-- ==== Sys2Proof/Machine/Forms.lean ====
section
/-! DEFINITION. The bodies of wagons and what makes a wagon malformed whatever the state (R16, R56, R60, R62, R64,
R97, R98, R104 to R106, R110, R113, R117, R118, R123 to R127, R190 to R196, R228 to R233, R307, R308). -/

namespace Sys2Proof.Machine

/-! ## Fields of the matrix wagons (R104, R110, R113) -/

def mmCols (w : Wagon) : Nat := wbits w 310 304
def mmRows (w : Wagon) : Nat := wbits w 302 296
def mmBFmt (w : Wagon) : Nat := wbits w 295 292
def mmAFmt (w : Wagon) : Nat := wbits w 291 288
def mmAnchor (w : Wagon) : Int := wsigned w 287 272
def mmK (w : Wagon) : Nat := wbits w 271 256
def mmBScaleStride (w : Wagon) : Nat := wbits w 255 240
def mmAScaleStride (w : Wagon) : Nat := wbits w 239 224
def mmBStride (w : Wagon) : Nat := wbits w 223 208
def mmAStride (w : Wagon) : Nat := wbits w 207 192
def mmBScale (w : Wagon) : Nat := wbits w 191 160
def mmAScale (w : Wagon) : Nat := wbits w 159 128
def mmB (w : Wagon) : Nat := wbits w 127 96
def mmA (w : Wagon) : Nat := wbits w 95 64

/-- CLEAR of MMA and LEDGER_ADD. -/
def wClear (w : Wagon) : Bool := wbits w 12 12 = 1

def laCols (w : Wagon) : Nat := wbits w 142 136
def laRows (w : Wagon) : Nat := wbits w 134 128
def laAnchor (w : Wagon) : Int := wsigned w 127 112
def laStride (w : Wagon) : Nat := wbits w 111 96
def laAddr (w : Wagon) : Nat := wbits w 95 64

def roBias (w : Wagon) : Bool := wbits w 15 15 = 1
def roRelu (w : Wagon) : Bool := wbits w 14 14 = 1
def roTranspose (w : Wagon) : Bool := wbits w 13 13 = 1
def roKeep (w : Wagon) : Bool := wbits w 12 12 = 1
def roCols (w : Wagon) : Nat := wbits w 342 336
def roRows (w : Wagon) : Nat := wbits w 334 328
def roScaleExp (w : Wagon) : Int := wsigned w 327 320
def roBiasFmt (w : Wagon) : Nat := wbits w 315 312
def roMode (w : Wagon) : Nat := wbits w 309 308
def roFmt (w : Wagon) : Nat := wbits w 307 304
def roSegAnchor (w : Wagon) : Int := wsigned w 303 288
def roScaleStride (w : Wagon) : Nat := wbits w 287 272
def roStride (w : Wagon) : Nat := wbits w 271 256
def roStream (w : Wagon) : Nat := wbits w 255 224
def roCol0 (w : Wagon) : Nat := wbits w 223 192
def roRow0 (w : Wagon) : Nat := wbits w 191 160
def roBiasAddr (w : Wagon) : Nat := wbits w 159 128
def roScaleAddr (w : Wagon) : Nat := wbits w 127 96
def roAddr (w : Wagon) : Nat := wbits w 95 64

/-! ## Fields of the vector wagon (R123) -/

def vxStream (w : Wagon) : Nat := wbits w 479 448
def vxCol0 (w : Wagon) : Nat := wbits w 447 416
def vxRow0 (w : Wagon) : Nat := wbits w 415 384
def vxAnchor (w : Wagon) : Int := wsigned w 367 352
def vxImm (w : Wagon) : Nat := wbits w 351 320
def vxCols (w : Wagon) : Nat := wbits w 319 304
def vxRows (w : Wagon) : Nat := wbits w 303 288
def vxDstStride (w : Wagon) : Nat := wbits w 287 272
def vxDst (w : Wagon) : Nat := wbits w 223 192
def vxDstFmt (w : Wagon) : Nat := wbits w 95 92
def vxMode (w : Wagon) : Nat := wbits w 73 72
def vxOp (w : Wagon) : Nat := wbits w 71 64

/-- Stride of source k. -/
def vxStride (w : Wagon) (k : Nat) : Nat := wbits w (239 + 16 * k) (224 + 16 * k)

/-- Address of source k. -/
def vxAddr (w : Wagon) (k : Nat) : Nat := wbits w (127 + 32 * k) (96 + 32 * k)

/-- Format of source k. -/
def vxFmt (w : Wagon) (k : Nat) : Nat := wbits w (83 + 4 * k) (80 + 4 * k)

/-- Sources that a VOP uses as elements (R124). -/
def vopSources (op : Nat) : List Nat :=
  if op = 0x04 then [0, 1, 2]
  else if op = 0x01 ∨ op = 0x02 ∨ op = 0x03 ∨ op = 0x05 ∨ op = 0x06 ∨ op = 0x07 ∨ op = 0x17 then [0, 1]
  else [0]

/-- VOPs 0x01 to 0x1D: one result for each element, in binary32 first (R124, R128). -/
def vopLane (op : Nat) : Bool := (0x01 ≤ op && op ≤ 0x0A) || (0x10 ≤ op && op ≤ 0x1D)

/-- Reductions (R124). -/
def vopReduce (op : Nat) : Bool := 0x20 ≤ op && op ≤ 0x24

/-- Values of VOP that R124 defines. -/
def vopDefined (op : Nat) : Bool := vopLane op || vopReduce op || (0x30 ≤ op && op ≤ 0x32)

/-- Formats 0x7 to 0xB. -/
def wideFmt (f : Nat) : Bool := 7 ≤ f && f ≤ 0xB

/-- Bytes of row r of source k. -/
def vxSrcBytes (w : Wagon) (k : Nat) : Nat :=
  if vxFmt w k = 0xC then segBytes else rowBytes (vxFmt w k) (vxCols w)

/-- The format combinations that R126 accepts. -/
def vxFormatsOk (w : Wagon) : Bool :=
  let op := vxOp w
  let d := vxDstFmt w
  let a := vxFmt w 0
  if op = 0x31 then wideFmt a && isMx d && vxCols w % 32 = 0
  else if op = 0x32 then isMx a && wideFmt d && vxCols w % 32 = 0
  else if op = 0x30 then wideFmt d && (wideFmt a || (a = 0xC && vxCols w ≤ 256))
  else
    (vopSources op).all (fun k => wideFmt (vxFmt w k)) &&
      (if op = 0x20 ∨ op = 0x21 then 7 ≤ d && d ≤ 0xC else if op = 0x24 then d = 0xB else wideFmt d)

/-- A stride, in units of 64 bytes, is shorter than a row. -/
def strideShort (stride n : Nat) : Bool := stride * 64 < n

/-- A stride of R127 other than zero that is shorter than its row. -/
def vxShort (stride n : Nat) : Bool := stride ≠ 0 && strideShort stride n

/-! ## Malformed in every state -/

/-- An anchor out of range (R64). -/
def badAnchor (a : Int) : Bool := a < -512 || 511 < a

/-- A row or column count outside 1 to 64. -/
def badTile (m n : Nat) : Bool := m = 0 || 64 < m || n = 0 || 64 < n

/-- A pair of formats that R62 allows. -/
def pairOk (a b : Nat) : Bool :=
  (1 ≤ a && a ≤ 7 && 1 ≤ b && b ≤ 7) || ((a = 8 || a = 9) && (b = 8 || b = 9)) || (a = 0xA && b = 0xA)

/-- MMA (R60, R62, R64, R104, R106). -/
def badMma (w : Wagon) : Bool :=
  let k := mmK w
  let row := fun f stride => strideShort stride (rowBytes f k)
  let scale := fun f stride => isMx f && strideShort stride (k / 32)
  anySet w [(511, 311), (303, 303), (15, 13)] || badTile (mmRows w) (mmCols w) || !pairOk (mmAFmt w) (mmBFmt w) ||
    k = 0 || ((isMx (mmAFmt w) || isMx (mmBFmt w)) && k % 32 ≠ 0) || badAnchor (mmAnchor w) ||
    row (mmAFmt w) (mmAStride w) || row (mmBFmt w) (mmBStride w) || scale (mmAFmt w) (mmAScaleStride w) ||
    scale (mmBFmt w) (mmBScaleStride w)

/-- LEDGER_ADD (R110). -/
def badLedgerAdd (w : Wagon) : Bool :=
  anySet w [(511, 143), (135, 135), (15, 13)] || badTile (laRows w) (laCols w) || badAnchor (laAnchor w) ||
    laStride w < 65

/-- READOUT (R64, R113, R117, R118). -/
def badReadout (w : Wagon) : Bool :=
  let f := roFmt w
  anySet w [(511, 343), (335, 335), (319, 316), (311, 310)] || badTile (roRows w) (roCols w) || f = 0 || 0xC < f ||
    (if roBias w then !(8 ≤ roBiasFmt w && roBiasFmt w ≤ 0xA) else roBiasFmt w ≠ 0) ||
    (roTranspose w && (isMx f || f = 0xC)) ||
    badAnchor (roSegAnchor w) ||
    (if f = 0xC then roStride w < 65
     else roMode w = 3 || strideShort (roStride w) (rowBytes f (if roTranspose w then roRows w else roCols w)))

/-- VECTOR (R64, R123, R124, R126, R127). The stride of a reduction to another format than L128, which has one row, is not
compared with the row's length (log entry 119). -/
def badVector (w : Wagon) : Bool :=
  let op := vxOp w
  anySet w [(511, 480), (383, 368), (79, 74), (24, 19), (15, 12)] || vxMode w = 3 || !vopDefined op ||
    vxRows w = 0 || vxCols w = 0 || !vxFormatsOk w || badAnchor (vxAnchor w) ||
    (vopSources op).any (fun k => vxShort (vxStride w k) (vxSrcBytes w k)) ||
    (op = 0x31 && vxShort (vxStride w 2) (vxCols w / 32)) || (op = 0x32 && vxShort (vxStride w 1) (vxCols w / 32)) ||
    (if vxDstFmt w = 0xC then vxDstStride w < 65
     else !vopReduce op && vxShort (vxDstStride w) (rowBytes (vxDstFmt w) (vxCols w)))

/-- Mover wagons (R16, R228, R229, R233), but for the peer entry and the ring's feeder. -/
def badMover (w : Wagon) : Bool :=
  let op := wOpcode w
  let list := op = 0x31 || op = 0x32
  anySet w [(511, 443), (431, 424), (24, 24), (12, 12)] || wLink w = 3 ||
    (wLink w = 0 && (wEngine w ≠ 0 || wDrain w)) || (wLink w = 1 && 17 < wEngine w) ||
    mvRowBytes w = 0 || 16777216 < mvRowBytes w || mvRows w = 0 || mvPlanes w = 0 || (list && mvPlanes w ≠ 1) ||
    3 < mvDstLoc w || (if op = 0x33 then mvSrcLoc w ≠ 0 else 2 < mvSrcLoc w) ||
    (mvDstLoc w = 3 && mvSrcLoc w = 2) || (mvDstLoc w ≠ 3 && mvPeer w ≠ 0) || (list && mvAux w % 4 ≠ 0) ||
    (op = 0x30 && mvAux w ≠ 0)

/-- The least stride of a collective's segments (R308). -/
def clLeast (w : Wagon) : Nat := if wOpcode w = 0x3A then 64 else 65

/-- Collective wagons (R307, R308), but for the group and a BROADCAST's source. -/
def badColl (w : Wagon) : Bool :=
  let cast := wOpcode w = 0x3A
  anySet w [(511, 448), (431, 420), (407, 384), (287, 192), (24, 19), (15, 12)] || clSegs w = 0 || 1 < clDstLoc w ||
    clDstStride w < clLeast w || (if cast then clLast w = 0 || 4096 < clLast w else clLast w ≠ 0) ||
    (!cast && (1 < clSrcLoc w || clSrcStride w < clLeast w))

/-- Token, commit and NOP wagons (R98, R190, R192, R194, R196). The manual gives a NOP no body: its bits [511:64] and OPFLAGS
are taken as reserved, and PART, ENGINE and BANK as without meaning (log entry 119). -/
def badToken (w : Wagon) : Bool :=
  let op := wOpcode w
  if op = 0x01 then anySet w [(511, 64), (15, 12)]
  else anySet w [(24, 16)] ||
    (if op = 0x40 then anySet w [(511, 160), (143, 128), (95, 80), (15, 12)]
     else if op = 0x41 then
       anySet w [(511, 128), (95, 91), (15, 13)] || tkValue w = 0 || (!tkRemote w && tkPeer w ≠ 0)
     else if op = 0x42 then anySet w [(511, 128), (95, 80), (15, 12)]
     else anySet w [(511, 128), (15, 12)])

/-- A wagon malformed in every state. -/
def badWagon (w : Wagon) : Bool :=
  let op := wOpcode w
  badHeader w ||
    (if op = 0x10 then badMma w
     else if op = 0x11 then badLedgerAdd w
     else if op = 0x12 then badReadout w
     else if op = 0x20 then badVector w
     else if opMover op then badMover w
     else if opColl op then badColl w
     else if op = 0x01 ∨ (0x40 ≤ op ∧ op ≤ 0x43) then badToken w
     else true)

end Sys2Proof.Machine
end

=====

PROMPT:
Copy exactly the lines that run from the first line of the data to the line containing "def laRows (w", please, with both ends included and nothing else.

SOLUTION FOR THIS PROBLEM:
-- ==== Sys2Proof/Machine/Forms.lean ====
section
/-! DEFINITION. The bodies of wagons and what makes a wagon malformed whatever the state (R16, R56, R60, R62, R64,
R97, R98, R104 to R106, R110, R113, R117, R118, R123 to R127, R190 to R196, R228 to R233, R307, R308). -/

namespace Sys2Proof.Machine

/-! ## Fields of the matrix wagons (R104, R110, R113) -/

def mmCols (w : Wagon) : Nat := wbits w 310 304
def mmRows (w : Wagon) : Nat := wbits w 302 296
def mmBFmt (w : Wagon) : Nat := wbits w 295 292
def mmAFmt (w : Wagon) : Nat := wbits w 291 288
def mmAnchor (w : Wagon) : Int := wsigned w 287 272
def mmK (w : Wagon) : Nat := wbits w 271 256
def mmBScaleStride (w : Wagon) : Nat := wbits w 255 240
def mmAScaleStride (w : Wagon) : Nat := wbits w 239 224
def mmBStride (w : Wagon) : Nat := wbits w 223 208
def mmAStride (w : Wagon) : Nat := wbits w 207 192
def mmBScale (w : Wagon) : Nat := wbits w 191 160
def mmAScale (w : Wagon) : Nat := wbits w 159 128
def mmB (w : Wagon) : Nat := wbits w 127 96
def mmA (w : Wagon) : Nat := wbits w 95 64

/-- CLEAR of MMA and LEDGER_ADD. -/
def wClear (w : Wagon) : Bool := wbits w 12 12 = 1

def laCols (w : Wagon) : Nat := wbits w 142 136
def laRows (w : Wagon) : Nat := wbits w 134 128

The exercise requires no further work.